-- ==== Sys2Proof/Decode.lean ====
section
/-! DEFINITION. Decoding of words to instructions, total on any bytes and rejecting by name, and the encoder
(spec 30_encoding.md R100, R102, R110 to R114, R120 to R122). -/

namespace Sys2Proof

open Sys2Proof.Machine

/-- Why a byte string is no instruction of a port (R114, R122). -/
inductive Reject
  /-- The word has no byte (R114, R122). -/
  | emptyWord
  /-- Byte 0 of an interface word is no code of the port (R111, R121). -/
  | unknownCode (code : Byte)
  /-- The word is shorter than its format needs, or its length differs from what its format and `n` or `e` give. -/
  | lengthMismatch
  /-- Offset 1 of a wire frame is neither 0x03 nor 0x04 (R104, R105). -/
  | unsupportedFunction (code : Byte)
deriving DecidableEq, Repr

/-- What a byte string stands for on a port: one instruction, or a rejection by name. -/
inductive Decoded
  | ok (i : Instr)
  | reject (why : Reject)
deriving DecidableEq, Repr

/-- Format `H0` or `E0` (R110, R120): nothing after byte 0. -/
def decodeBare (i : Instr) : List Byte → Decoded
  | [] => .ok i
  | _ :: _ => .reject .lengthMismatch

/-- Format `HB` or `EB` (R110, R120): a u16 length and exactly that many bytes. -/
def decodeBlob (mk : List Byte → Instr) : List Byte → Decoded
  | nHi :: nLo :: d => if d.length = (be16 nHi nLo).toNat then .ok (mk d) else .reject .lengthMismatch
  | _ => .reject .lengthMismatch

/-- Format `HBLD` (R110): exactly four 32-bit operands. -/
def decodeBuild : List Byte → Decoded
  | [a3, a2, a1, a0, b3, b2, b1, b0, c3, c2, c1, c0, d3, d2, d1, d0] =>
    .ok (.build (be32 a3 a2 a1 a0) (be32 b3 b2 b1 b0) (be32 c3 c2 c1 c0) (be32 d3 d2 d1 d0))
  | _ => .reject .lengthMismatch

/-- Format `HCFG` (R110): eight 32-bit operands, a u16 length and exactly that many endpoint bytes. -/
def decodeStart : List Byte → Decoded
  | a3 :: a2 :: a1 :: a0 :: b3 :: b2 :: b1 :: b0 :: c3 :: c2 :: c1 :: c0 :: d3 :: d2 :: d1 :: d0 ::
    m3 :: m2 :: m1 :: m0 :: t3 :: t2 :: t1 :: t0 :: r3 :: r2 :: r1 :: r0 :: p3 :: p2 :: p1 :: p0 ::
    eHi :: eLo :: ep =>
    if ep.length = (be16 eHi eLo).toNat then
      .ok (.ctlStart (be32 a3 a2 a1 a0) (be32 b3 b2 b1 b0) (be32 c3 c2 c1 c0) (be32 d3 d2 d1 d0)
        (be32 m3 m2 m1 m0) (be32 t3 t2 t1 t0) (be32 r3 r2 r1 r0) (be32 p3 p2 p1 p0) ep)
    else .reject .lengthMismatch
  | _ => .reject .lengthMismatch

/-- A host command word (R111, R114). -/
def decodeHost : List Byte → Decoded
  | [] => .reject .emptyWord
  | op :: rest =>
    if op = 0x01#8 then decodeBlob .crc16 rest
    else if op = 0x02#8 then decodeBuild rest
    else if op = 0x03#8 then decodeBare .raReset rest
    else if op = 0x04#8 then decodeBlob .raFeed rest
    else if op = 0x05#8 then decodeBlob .parse rest
    else if op = 0x10#8 then decodeStart rest
    else if op = 0x11#8 then decodeBare .ctlCancel rest
    else if op = 0x12#8 then decodeBare .ctlStatus rest
    else .reject (.unknownCode op)

/-- A collaborator event word (R121, R122). -/
def decodeEvent : List Byte → Decoded
  | [] => .reject .emptyWord
  | op :: rest =>
    if op = 0x20#8 then decodeBare .evConnectOk rest
    else if op = 0x21#8 then decodeBare .evConnectRefused rest
    else if op = 0x22#8 then decodeBare .evConnectError rest
    else if op = 0x23#8 then decodeBare .evSendOk rest
    else if op = 0x24#8 then decodeBare .evSendError rest
    else if op = 0x25#8 then decodeBlob .evRxData rest
    else if op = 0x26#8 then decodeBare .evRxError rest
    else if op = 0x27#8 then decodeBare .evRxTimeout rest
    else if op = 0x28#8 then decodeBare .evDeadline rest
    else if op = 0x29#8 then decodeBare .evTimerDone rest
    else .reject (.unknownCode op)

/-- A request frame by its pattern (R100, R104): eight bytes, the function code at offset 1. Whether its fields hold
what R100 says is `Instr.wellFormed`'s affair. -/
def decodeRequest : List Byte → Decoded
  | [slave, fc, sHi, sLo, nHi, nLo, lo, hi] =>
    if fc = 0x03#8 then .ok (.reqReadHoldingRegisters slave (be16 sHi sLo) (be16 nHi nLo) lo hi)
    else if fc = 0x04#8 then .ok (.reqReadInputRegisters slave (be16 sHi sLo) (be16 nHi nLo) lo hi)
    else .reject (.unsupportedFunction fc)
  | _ => .reject .lengthMismatch

/-- A response frame (R102, R104, R106): `bc + 5` bytes, the function code at offset 1. -/
def decodeResponse : List Byte → Decoded
  | slave :: fc :: bc :: rest =>
    if fc = 0x03#8 ∨ fc = 0x04#8 then
      match rest.drop bc.toNat with
      | [lo, hi] =>
        if fc = 0x03#8 then .ok (.rspReadHoldingRegisters slave bc (rest.take bc.toNat) lo hi)
        else .ok (.rspReadInputRegisters slave bc (rest.take bc.toNat) lo hi)
      | _ => .reject .lengthMismatch
    else .reject (.unsupportedFunction fc)
  | _ => .reject .lengthMismatch

/-- The decoder of each port. -/
def decodeOn : Port → List Byte → Decoded
  | .host, w => decodeHost w
  | .event, w => decodeEvent w
  | .request, w => decodeRequest w
  | .response, w => decodeResponse w

/-- A word of format `HB` or `EB` (R110, R120). -/
def encodeBlob (op : Byte) (d : List Byte) : List Byte := op :: bytes16 (len16 d) ++ d

/-- The bytes of a response frame: address, function code, byte-count, register data, CRC low, CRC high (R102). -/
def responseFrame (slave fc bc : Byte) (data : List Byte) (crcLo crcHi : Byte) : List Byte :=
  [slave, fc, bc] ++ data ++ [crcLo, crcHi]

/-- The word of an instruction (R100, R102, R110, R111, R120, R121). -/
def encode : Instr → List Byte
  | .crc16 d => encodeBlob 0x01#8 d
  | .build slave fc start count => 0x02#8 :: bytes32 slave ++ bytes32 fc ++ bytes32 start ++ bytes32 count
  | .raReset => [0x03#8]
  | .raFeed d => encodeBlob 0x04#8 d
  | .parse f => encodeBlob 0x05#8 f
  | .ctlStart slave fc start count maxAttempts timeout retryDelay pollInterval endpoint =>
    0x10#8 :: bytes32 slave ++ bytes32 fc ++ bytes32 start ++ bytes32 count ++ bytes32 maxAttempts ++
      bytes32 timeout ++ bytes32 retryDelay ++ bytes32 pollInterval ++ bytes16 (len16 endpoint) ++ endpoint
  | .ctlCancel => [0x11#8]
  | .ctlStatus => [0x12#8]
  | .evConnectOk => [0x20#8]
  | .evConnectRefused => [0x21#8]
  | .evConnectError => [0x22#8]
  | .evSendOk => [0x23#8]
  | .evSendError => [0x24#8]
  | .evRxData d => encodeBlob 0x25#8 d
  | .evRxError => [0x26#8]
  | .evRxTimeout => [0x27#8]
  | .evDeadline => [0x28#8]
  | .evTimerDone => [0x29#8]
  | .reqReadHoldingRegisters slave start count lo hi => requestBody slave 0x03#8 start count ++ [lo, hi]
  | .reqReadInputRegisters slave start count lo hi => requestBody slave 0x04#8 start count ++ [lo, hi]
  | .rspReadHoldingRegisters slave bc data lo hi => responseFrame slave 0x03#8 bc data lo hi
  | .rspReadInputRegisters slave bc data lo hi => responseFrame slave 0x04#8 bc data lo hi

/-- The `k` bytes of `w` with bit 0 in the first byte (the table's numbering of interface words; log 11). -/
def tableBytes : Nat → Nat → List Byte
  | 0, _ => []
  | k + 1, w => BitVec.ofNat 8 (w % 256) :: tableBytes k (w / 256)

/-- How many bytes the interface word that begins with `b` has, by its format (R110, R120); `b` is padded with zeros. -/
def interfaceLength (b : List Byte) : Nat :=
  let op := byteAt b 0
  if op = 0x01#8 ∨ op = 0x04#8 ∨ op = 0x05#8 ∨ op = 0x25#8 then 3 + (be16 (byteAt b 1) (byteAt b 2)).toNat
  else if op = 0x02#8 then 17
  else if op = 0x10#8 then 35 + (be16 (byteAt b 33) (byteAt b 34)).toNat
  else 1

/-- The port of an interface word by its code: the two ranges are disjoint (R111, R121; D3). -/
def interfacePort (b : List Byte) : Port :=
  if 0x20 ≤ (byteAt b 0).toNat ∧ (byteAt b 0).toNat ≤ 0x29 then .event else .host

/-- The first `k` bytes of `b` followed by zeros: a table word with operand bytes of zeros. -/
def padTo (k : Nat) (b : List Byte) : List Byte := (b ++ List.replicate k 0x00#8).take k

/-- The port and the bytes of a table word (log 11). A 64-bit word is a request frame and a 16-bit word the opening
of a response frame, both numbered as the table numbers them, first byte highest; any other is an interface word, bit
0 in its first byte. Bytes the table gives no bits are 0, up to the length of the word. -/
def tableWord (nbits w : Nat) : Port × List Byte :=
  if nbits = 64 then (.request, (tableBytes 8 w).reverse)
  else if nbits = 16 then (.response, padTo 5 (tableBytes 2 w).reverse)
  else
    let b := tableBytes (nbits / 8) w
    (interfacePort b, padTo (interfaceLength b) b)

/-- The instruction the decoder reads from a word of the opcode table. -/
def decodeTableWord (nbits w : Nat) : Option Instr :=
  match decodeOn (tableWord nbits w).1 (tableWord nbits w).2 with
  | .ok i => some i
  | .reject _ => none

end Sys2Proof
end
****************
*What the exercise asks*:
Using only the listing above, restate exactly the lines from the line containing "else if op = 0x26#8" through the line containing "def decodeResponse : List Byte → Decoded", both included.

*Answer to the exercise*:
    else if op = 0x26#8 then decodeBare .evRxError rest
    else if op = 0x27#8 then decodeBare .evRxTimeout rest
    else if op = 0x28#8 then decodeBare .evDeadline rest
    else if op = 0x29#8 then decodeBare .evTimerDone rest
    else .reject (.unknownCode op)

/-- A request frame by its pattern (R100, R104): eight bytes, the function code at offset 1. Whether its fields hold
what R100 says is `Instr.wellFormed`'s affair. -/
def decodeRequest : List Byte → Decoded
  | [slave, fc, sHi, sLo, nHi, nLo, lo, hi] =>
    if fc = 0x03#8 then .ok (.reqReadHoldingRegisters slave (be16 sHi sLo) (be16 nHi nLo) lo hi)
    else if fc = 0x04#8 then .ok (.reqReadInputRegisters slave (be16 sHi sLo) (be16 nHi nLo) lo hi)
    else .reject (.unsupportedFunction fc)
  | _ => .reject .lengthMismatch

/-- A response frame (R102, R104, R106): `bc + 5` bytes, the function code at offset 1. -/
def decodeResponse : List Byte → Decoded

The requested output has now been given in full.